/-! ## The orders -/

/-- Read first is the cycle where the read leaves the full condition as it is, and for `WRITE_UNCHECKED` always. -/
theorem State.Inv.readFirst_eq {s : State} (h : s.Inv) (hdirect : s.params.viewMode = .direct) {w r : Instr}
    (hw : w.format = .w) (hr : r.format = .r)
    (hcond : w = .writeUnchecked ∨ (s.afterReadSide r).isFull = s.isFull) :
    exec w (s.afterReadSide r) = bothSides w r s := by
  have hdirect' : (s.afterReadSide r).params.viewMode = .direct := hdirect
  refine h.exec_write_afterReadSide hw hr ?_
  rw [State.stores_direct hdirect', State.stores_direct hdirect]
  rcases hcond with rfl | hsame
  · rfl
  · rw [hsame]

/-- Write first is the cycle where the write leaves the empty condition as it is. -/
theorem State.Inv.writeFirst_eq {s : State} (h : s.Inv) (hdirect : s.params.viewMode = .direct) {w r : Instr}
    (hw : w.format = .w) (hr : r.format = .r) (hsame : (s.afterWriteSide w).isEmpty = s.isEmpty) :
    exec r (s.afterWriteSide w) = bothSides w r s := by
  have hdirect' : (s.afterWriteSide w).params.viewMode = .direct := hdirect
  refine h.exec_read_afterWriteSide hdirect hw hr ?_
  rw [State.delivers_direct hdirect', State.delivers_direct hdirect, hsame]

/-- Settles O25: in each case the command that runs first leaves the condition that the other one tests as it is. -/
theorem cycleIsASequentialOrder : Obligations.CycleIsASequentialOrder := by
  intro s w r h hdirect hw hr
  simp only [exec_eq_afterReadSide hr h.read_rc_isSome, exec_eq_afterWriteSide hw h.read_wc_isSome]
  have hread := h.readFirst_eq hdirect hw hr
  have hwrite := h.writeFirst_eq hdirect hw hr
  refine ⟨fun hempty => ?_, fun hfull hWrite => ?_, fun _ hUnchecked => ?_, fun hempty hfull => ⟨?_, ?_⟩,
    fun hone => ⟨?_, ?_⟩⟩
  · exact (hread (.inr (s.isFull_afterReadSide hdirect r (.inl hempty)))).symm
  · have hrejected : s.stores w = false := by simp [State.stores_direct hdirect, hWrite, hfull]
    exact (hwrite (s.isEmpty_afterWriteSide w (by simp [hrejected]))).symm
  · exact (hread (.inl hUnchecked)).symm
  · exact (hread (.inr (s.isFull_afterReadSide hdirect r (.inr hfull)))).symm
  · exact (hwrite (s.isEmpty_afterWriteSide w fun _ => ⟨hempty, hfull⟩)).symm
  · have hempty : s.isEmpty = true := (h.isEmpty_and_isFull_iff.mpr hone).1
    exact (hread (.inr (s.isFull_afterReadSide hdirect r (.inl hempty)))).symm
  · exact (hwrite (h.isEmpty_afterWriteSide_one hone w)).symm

end Machine
end Sys2Proof
end

section
/-! Runs without a `NEW` cycle: what one cycle does to the cursors, and that the cursors count the transfers modulo `S`
(R111, R119). -/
=-=-=-=-=
In the material above, how many lines include the word "refine"? Answer with the number only.

3